When news broke earlier this month that 63-year-old actor Alec Baldwin had accidentally shot two people on set of the Western film “Rust,” killing one, it brought a fresh focus on gun safety.

The Associated Press has released multiple articles on the event, reporting that Baldwin called the on-set shooting an accident.

It was reported that the person in charge of prop firearms on the set apparently place a loaded, functional weapon on a table that was eventually handed to Baldwin by another coworker, who said the gun was “cold,” meaning it would not actually fire.

Baldwin would eventually point the firearm at 42-year-old Halyna Hutchins, the film's cinematographer, and pull the trigger as part of a rehearsal. The weapon fired, killing Hutchins and also wounding director Joel Souza.

While this apparent accident did happen on a movie set, the incident would not have occurred had everyone involved practiced a few basic tenets of gun safety.

Safety tips

According to the National Rifle Association, one of the largest gun rights organizations in the United States, there are three major rules to follow when practicing gun safety.

First, always keep a gun pointed in a safe direction. A common adage is to never point a firearm at something a person does not intend to shoot.

Next is to always keep fingers off the trigger until ready to shoot. This helps mitigate the risk of an accidental discharge if a gun is loaded.

Finally, always keep firearms unloaded until ready to use. This includes leaving the action open if possible, leaving magazines outside the weapon and any available safety features engaged.

The NRA also advises knowing one's target and what lies beyond, knowing how to properly use a firearm before firing it, be sure guns are cleaned and in good working order before firing, using correct ammunition and using ear and eye protection while operating a firearm.

More advice can be found at gunsafetyrules.nra.org.

Tips from law enforcement

Members of law enforcement are tasked with helping to keep the public safe, and this includes carrying personal firearms in most areas, if not all, of the United States. Athens Police Chief Floyd Johnson said keeping officers trained on proper care and use of firearms is “continuous.”

“The first thing we always do before we even give anybody a weapon is we go through our policies and procedures,” Johnson said. “Some people are familiar with guns, and some are not.”

Johnson said there are even some people training to become officers who have never fired a gun before. He said part of standard procedure is taking trainees out to a range with a firearms instructor early on. Johnson said APD's instructors are trained by the FBI and teach things like safety, proper drawing technique and differences in various types of firearms that may be carried.

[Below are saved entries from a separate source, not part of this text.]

-- ==== Sys2Proof/Machine/RecordsCore.lean ====
section
/-! DEFINITION. Records of the matrix core: decoded tile instructions, unit queues, banks, slots and sequencer state. -/

namespace Sys2Proof.Machine

/-- Scale fields of an operand (R81): 0 none, 1 E8, 2 FP8 E4M3; block code; direction; offset; register. -/
structure ScaleSpec where
  sc : Nat := 0
  blk : Nat := 0
  dir : Nat := 0
  sof : Nat := 0
  ar : Nat := 0
  deriving DecidableEq, Repr, Inhabited

/-- A tile instruction (R78 to R93). -/
inductive Tile where
  /-- TLD (`st = false`) and TST (R80). -/
  | xfer (st : Bool) (tag car mar fmap nrow rlen pitch : Nat)
  | tma (arr bank acc lfmt rfmt lar rar klen : Nat) (l r : ScaleSpec) (lps rps llay iar : Nat)
  | tch (sbank obank first last qfmt kfmt vfmt qar kar var dlen nkv rus : Nat) (kv : ScaleSpec) (vsar star lens qps kps : Nat)
      (q : ScaleSpec)
  | trw (op slot ar arr bank : Nat)
  | tpr (slot ar clr : Nat)
  | tep (arr bank eslot ofmt oar sar bvar keep nrows : Nat)
  | tlp (lvl csrc count lsel sh i0v i0ar i0base i0str i1v i1ar i1base i1str : Nat)
  | tle (lvl armask mamask : Nat)
  | tsk (lsel lvl act tsize ofs nskip : Nat)
  | twt (tags flags clrf ida idb ide : Nat)
  | tsg (set clr tgt core : Nat)
  | thx (dir nb car tag nrow rlen slot : Nat)
  | tdf (bar wait : Nat)
  | tend
  deriving DecidableEq, Repr, Inhabited

/-- A data instruction that has issued: its addresses are those of the address registers at issue (R94). -/
structure Issued where
  op : Tile
  /-- PC of the instruction. -/
  pc : Nat
  /-- AR0 to AR15 at issue. -/
  ars : List Nat
  /-- Memory address of a transfer (MAn). -/
  ma : Nat := 0
  /-- Key length of LENS at issue. -/
  len : Option Nat := none
  deriving DecidableEq, Repr, Inhabited

/-- A started instruction that has not retired, with the ranges it writes (R98): core-memory ranges, DPA ranges, banks. -/
structure Started where
  i : Issued
  /-- A transfer waits for a translation. -/
  paused : Bool := false
  /-- A halo transfer: 0 none or done, 1 waits for CSTEP or DSTEP, 2 waits for the answers to its data writes, 3 for that to its
  header or acknowledgement write (R166, R168). -/
  halo : Nat := 0
  core : List (Nat × Nat) := []
  reads : List (Nat × Nat) := []
  mem : List (Nat × Nat) := []
  banks : List Nat := []
  deriving DecidableEq, Repr, Inhabited

/-- An accumulator bank (R72, R73): state 0 FREE, 1 ACCUM, 2 HELD, 3 DRAIN; type 0 FP32, 1 INT32; 4,096 accumulators as
32-bit values at 64 times the row plus the column. -/
structure Bank where
  st : Nat := 0
  ty : Nat := 0
  acc : SMap Nat := []
  /-- It was HELD when the TEP that drains it began, and KEEP was given. -/
  back : Bool := false
  deriving DecidableEq, Repr, Inhabited

/-- An open loop (R86). -/
structure Loop where
  lvl : Nat
  /-- PC after the TLP. -/
  start : Nat
  count : Nat
  deriving DecidableEq, Repr, Inhabited

/-- Why the sequencer of a matrix core issues nothing. -/
inductive SeqWait where
  | none
  /-- A TWT whose condition did not hold (R89). -/
  | twt
  /-- A TDF that arrived with WAIT = 1 at this barrier (R92). -/
  | tdf (bar : Nat)
  deriving DecidableEq, Repr, Inhabited

/-- A matrix core beyond its MCR registers (R75, R76). -/
structure MCore where
  /-- Instruction buffer. -/
  prog : List Nat := []
  /-- AS at 4n + L, MA at n, MS at 4n + L. -/
  ars : SMap Nat := []
  mas : SMap Nat := []
  mss : SMap Nat := []
  /-- Halo table address of R165, 0 for none. -/
  halo : Nat := 0
  loops : List Loop := []
  /-- Prologue slots 0 to 3, epilogue slots 4 to 7, row-unit slots 8 to 11; empty is the identity configuration. -/
  slots : SMap (List Byte) := []
  /-- Running statistics: maximum at r, sum at 64 + r, FP32 values (R75). -/
  stats : SMap Nat := []
  /-- Banks at 2 times the array plus the bank. -/
  banks : SMap Bank := []
  /-- Issued and not started, in program order; started and not retired. -/
  queue : List Issued := []
  running : List Started := []
  wait : SeqWait := .none
  /-- Transform buffer of the epilogue (R160): FP32 word of output (oy, ox) of (m, n) at 16 (64 m + n) + oy r + ox; position counter
  XP, and OXV of the sequence. -/
  oxf : SMap Nat := []
  xp : Nat := 0
  oxv : Nat := 0
  deriving DecidableEq, Repr, Inhabited

/-- A tile hand-off (R190, R191) in order of issue; `done`: its lines are written and its flag waits for earlier ones of its
thread (R189). -/
structure Handoff where
  thread : Nat
  /-- Descriptor bytes. -/
  desc : List Byte
  done : Bool := false
  deriving DecidableEq, Repr, Inhabited

/-- Why a carding thread does not issue (R179). -/
inductive ThreadWait where
  | none
  /-- XC.FWAIT: matrix core, mask, destination register (R189). -/
  | flags (core mask rd : Nat)
  /-- A translation (R183). -/
  | translation
  /-- Stopped by EBREAK for the debugger (R185). -/
  | break
  deriving DecidableEq, Repr, Inhabited

/-- A statistics accumulator (R199): count, flags (bit 0 NAN, 1 PINF, 2 NINF, 3 OVF), sum in units of 2^-149, sum of squares in
units of 2^-298. -/
structure StatAcc where
  count : Nat := 0
  flags : Nat := 0
  sum : Int := 0
  sumsq : Nat := 0
  deriving DecidableEq, Repr, Inhabited

/-- A carding thread beyond its CRD registers (R179, R184), keyed by 8n + t. -/
structure Thread where
  x : SMap Nat := []
  f : SMap Nat := []
  /-- Vector registers as 1,024-bit numbers. -/
  v : SMap Nat := []
  fcsr : Nat := 0
  vtype : Nat := 2 ^ 63
  vl : Nat := 0
  vstart : Nat := 0
  vcsr : Nat := 0
  /-- CSR xceps (R204). -/
  xceps : Nat := 0
  /-- LR reservation: first DPA, bytes and the value read. -/
  resv : Option (Nat × Nat × Nat) := none
  wait : ThreadWait := .none
  /-- Halted through SEC_HALT (R532). -/
  halted : Bool := false
  instret : Nat := 0
  stats : SMap StatAcc := []
  deriving DecidableEq, Repr, Inhabited

/-- A request in a skein's sort network (R175, R193): its bytes, and where it stands in the view of the thread that sent it. -/
structure SortReq where
  skein : Nat
  thread : Nat
  va : Nat
  data : List Byte
  /-- Once it has been sorted: the writes it still has to do, STATUS last (R175). -/
  writes : Option (List (Nat × List Byte)) := none
  deriving DecidableEq, Repr, Inhabited

/-- A whorl lane (R210): its state and base state; T stands in SKN_WHORL_TICK. Keyed by 64 times the skein plus the lane. -/
structure Lane where
  s : Nat := 1
  base : Nat := 1
  deriving DecidableEq, Repr, Inhabited

/-- A consumer of a lane in arrival order (R192, R215): a pending SKN_WHORL_CMD, or a draw that waits behind one. -/
structure WhorlCmd where
  skein : Nat
  lane : Nat
  seek : Bool
  count : Nat
  /-- 0 for a command; 1 + t: the draw of carding thread t; 2^15 + c: that of an epilogue of matrix core c. -/
  draw : Nat := 0
  deriving DecidableEq, Repr, Inhabited

/-- Saved live state of a job, in rank order so that any physical units may take it (R405, R409, R458): memory keyed as if
rank r were logical unit r, core, task, thread and lane records by rank, and register fields by rank. -/
structure Snapshot where
  /-- It holds memory, cores and threads; a job that opened behind an active one has saved none yet (R399). -/
  full : Bool := false
  mem : List (Nat × BitVec 8) := []
  mcores : SMap MCore := []
  mtasks : SMap Task := []
  threads : SMap Thread := []
  ctasks : SMap Task := []
  lanes : SMap Lane := []
  regs : SMap Nat := []
  barriers : SMap Barrier := []
  /-- Hand-offs of the threads not completed (R191). -/
  handoffs : List Handoff := []
  /-- Bytes of live state (R405). -/
  bytes : Nat := 0
  deriving DecidableEq, Repr, Inhabited

/-- Ring state of an image (R459): STATE, GEN, PRIO, RESUME, indices beyond RESUME that completed, and the started records not
yet completed. -/
structure RingImage where
  state : Nat := 0
  gen : Nat := 0
  prio : Nat := 0
  resume : Nat := 0
  done : List Nat := []
  recs : List Rec := []
  deriving DecidableEq, Repr, Inhabited

/-- A checkpoint image (R459 to R462), keyed by 2 times the partition plus its parity. Protected pages are keyed by partition
virtual address. -/
structure Image where
  complete : Bool := false
  /-- Checkpoint number (R462): CGEN in bits 31:24, SEQ in bits 23:0. -/
  num : Nat := 0
  /-- Owner job of the image, and its record when the copy was made. -/
  job : Nat := 0
  jobRec : Job := {}
  snap : Snapshot := {}
  rings : List RingImage := []
  graphs : List Graph := []
  pages : List (Nat × BitVec 8) := []
  /-- Records fetched since: ring, index, bytes (R465). -/
  log : List (Nat × Nat × List Byte) := []
  /-- GLB time of the copy (R463). -/
  time : Nat := 0
  /-- It holds every protected granule (R461), or the next write must be a full one; an uncorrectable error lies in it (R470). -/
  whole : Bool := false
  bad : Bool := false
  /-- STEP, the barrier that was releasing, and the number of skeins. -/
  step : Nat := 0
  bar : Nat := 0
  skeins : Nat := 0
  /-- Copy map: first addresses of the granules copied by the last write. -/
  copied : List Nat := []
  /-- Mirror of the last write (R477, R478): 0 none, 1 being sent, 2 committed, 3 failed; the partner has every granule. -/
  mstate : Nat := 0
  /-- First addresses of the protected granules when it was written, in order, and of all that it holds. -/
  prot : List Nat := []
  held : List Nat := []
  /-- SHADOW_ALLOW, the order in which it completed, recoveries from it (R467), and the records whose completion was written after it
  and before the next image completed (R465): global ring and index. -/
  shadowAllow : Nat := 0
  /-- T1 hashing mode and seed (R36). -/
  hmode : Nat := 0
  hseed : Nat := 0
  stamp : Nat := 0
  uses : Nat := 0
  reps : List (Nat × Nat) := []
  /-- Place of the shadow record in the image. -/
  shadowOff : Nat := 0
  mwhole : Bool := false
  deriving DecidableEq, Repr, Inhabited

/-- The parts of an image other than its protected pages, as the bytes of R459 (it gives their contents and sizes, not their
layout): image and byte. -/
opaque Config.imagePart : Image → Nat → BitVec 8

/-- The image that the bytes of a mirror region hold for a parity (R475, R480): of the region from its first byte. -/
opaque Config.imageOf : Nat → List (BitVec 8) → Image

/-- A recovery in progress (R464): 0 stopping, 1 replacing the unit, 2 restoring. -/
structure Recovery where
  part : Nat
  phase : Nat := 0
  /-- Fault class and UNIT word (R455, R457), and the failed logical skeins to be replaced. -/
  cls : Nat := 0
  unit : Nat := 0
  skeins : List Nat := []
  /-- The image that will be restored (its key); every protected granule is rewritten (R471). -/
  image : Option Nat := none
  all : Bool := false
  /-- CKPT_RESTORE that waits for it: mailbox and acceptance stamp (R480). -/
  request : Option (Nat × Nat) := none
  /-- ACTION and PHYS found at the replacement (R456, R469). -/
  action : Nat := 0
  phys : Nat := 2 ^ 32 - 1
  detail : Nat := 0
  time : Nat := 0
  deriving DecidableEq, Repr, Inhabited

/-- A VIDEO record at the video scheduler (R316, R318). -/
structure VideoJob where
  ring : Nat
  idx : Nat
  gen : Nat
  /-- Index of its session, and its job descriptor. -/
  sess : Nat := 0
  desc : List Byte := []
  /-- Video cores that hold a frame of the job. -/
  cores : List Nat := []
  /-- It is being stopped (R336), and with what status of R325. -/
  stopping : Bool := false
  stop : Nat := 5
  /-- Its record completes HWFAULT (R472). -/
  hard : Bool := false
  /-- Frames started, bytes of the bitstream taken or written, slots used, frames decoded and not written, frames written. -/
  next : Nat := 0
  off : Nat := 0
  slots : Nat := 0
  unwritten : Nat := 0
  written : Nat := 0
  /-- Output-order index of the first slot that counts, and that slot (R325): a reset of the session in mid-job begins again at 0. -/
  order : Nat := 0
  from' : Nat := 0
  /-- Statuses of its frames so far. -/
  seen : List Nat := []
  deriving DecidableEq, Repr, Inhabited

/-- A decoded picture that is held for reordering (R316): its place in the reference store, its frame, blocks concealed, codes of other
blocks that are not CLEAN, coded bytes, flags, status, and what its bytes spell. -/
structure HeldPic where
  pos : Nat
  info : FrameInfo
  concealed : List Nat := []
  marks : List (Nat × Nat) := []
  bytes : Nat := 0
  flags : Nat := 0
  status : Nat := 0
  codec : Nat := 0
  deriving DecidableEq, Repr, Inhabited

/-- A video session (R313 to R315), keyed by index. -/
structure VSess where
  used : Bool := false
  isOpen : Bool := false
  gen : Nat := 0
  part : Nat := 0
  block : List Byte := []
  /-- T1 placement number + 1 of the reference store, and its bytes. -/
  store : Nat := 0
  bytes : Nat := 0
  /-- Frames completed, and frames output since it opened or was reset (R325). -/
  frames : Nat := 0
  order : Nat := 0
  /-- Codec state; place of the latest picture in decode order in the store. -/
  codec : Nat := 0
  latest : Option Nat := none
  /-- Pictures held for reordering, in output order; blocks of the pictures of the store that are not CLEAN and their codes, latest
  picture first (R330); parameter sets discarded as damaged (R328); decoding started at the last IRAP picture, so that its RASL pictures
  are left out (R335). -/
  held : List HeldPic := []
  pics : List (List (Nat × Nat)) := []
  lostSets : List Nat := []
  skipRasl : Bool := false
  /-- Encode: frames since the key frame, place in the refresh sweep (R333). -/
  gop : Nat := 0
  sweep : Nat := 0
  /-- A key frame is due (first frame, or the reference state was cleared). -/
  fresh : Bool := true
  /-- VSESS_RESET waits for the frame boundary; VSESS_CLOSE waits for the cores. -/
  resetDue : Bool := false
  closing : Bool := false
  /-- Order of service (R310). -/
  stamp : Nat := 0
  deriving DecidableEq, Repr, Inhabited

/-- A running frame (R310), keyed by its first video core. -/
structure VFrame where
  core : Nat
  cores : List Nat
  ring : Nat
  idx : Nat
  sess : Nat
  part : Nat
  info : FrameInfo
  /-- Coded bytes and their offset; place of the picture in the store; slot written, none for a frame not written. -/
  coded : List Byte := []
  off : Nat := 0
  pos : Nat := 0
  slot : Option Nat := none
  rows : Nat := 0
  /-- What its bytes spell; of an encode frame, the codec state after it. -/
  codec : Nat := 0
  /-- Status so far (R325): UNSUPPORTED, WATCHDOG or OVERFLOW; 0 for none. -/
  status : Nat := 0
  flags : Nat := 0
  /-- Blocks concealed; codes of other blocks that are not CLEAN (R330). -/
  concealed : List Nat := []
  marks : List (Nat × Nat) := []
  key : Bool := false
  /-- 0: pictures held are put out and the input is read; 1: it is decoded or encoded; 2: it has committed, and what the job's end puts out
  remains. -/
  phase : Nat := 0
  /-- Slots that held pictures are still to take. -/
  outs : List Nat := []
  deriving DecidableEq, Repr, Inhabited

end Sys2Proof.Machine
end

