-- ==== Sys2Proof/Machine/Regs.lean ====
section
/-! DEFINITION. The registers of the module: one name for every field of every register table of the spec, its width and its
reset value (the Reset column, R13), and for every block the list of its registers with the place of each field (R6, R9).
A field that exists many times (once per core, ring, partition, port ...) is one name with an index. -/

namespace Sys2Proof.Machine

/-- The register blocks: the prefixes of spec/00_scope.md. -/
inductive Blk where
  | glb | pwr | sec | mbx | ring | skn | mcr | crd | tier | strm | ftl | vid | flk | pci | bist
  deriving DecidableEq, Repr

/-- Access codes of R10. -/
inductive Acc where
  | ro | rw | w1c | wo | rwl
  deriving DecidableEq, Repr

“Our instructors do an excellent job, and they've been doing this for years,” Johnson said. “If an instructor isn't comfortable with where someone is, we continue to train them until they are.”

Johnson said APD also has a simulator used to help train officers and recruits when it comes to safely handling firearms. He said officers are required to certify on firearms once a year, but APD does so twice annually.

Johnson said his top tip in safely handling firearms is to always treat a gun as if it's loaded.

“If I get handed a gun, the first thing I'm doing is checking to see if it's loaded. Even if someone checks it in front of me before handing it to me, I'm checking again myself.”

Even well-trained individuals can have accidents, however. Johnson said he has heard of officers accidentally shooting dishwashers or even shooting a door off a patrol car.

Things like this have happened here in Athens as well. Some 15 to 20 years ago, Johnson said a member of Athens police had an accidental discharge in front of City Hall late one night while checking to see if his firearm was safed.

“That's why you have to be careful,” he said. “You have to take these things extremely seriously. I very much respect guns and what they can do.”

Johnson reminds residents that any firearms should be kept in a safe place while stored, especially when it comes to keeping them out of the hands of curious children. He also said many firearms are stolen from vehicles left unlocked at might.”

“One of the biggest things is to be familiar with your gun and know what you carry,” Johnson said. “Know how to use it and be comfortable with it.”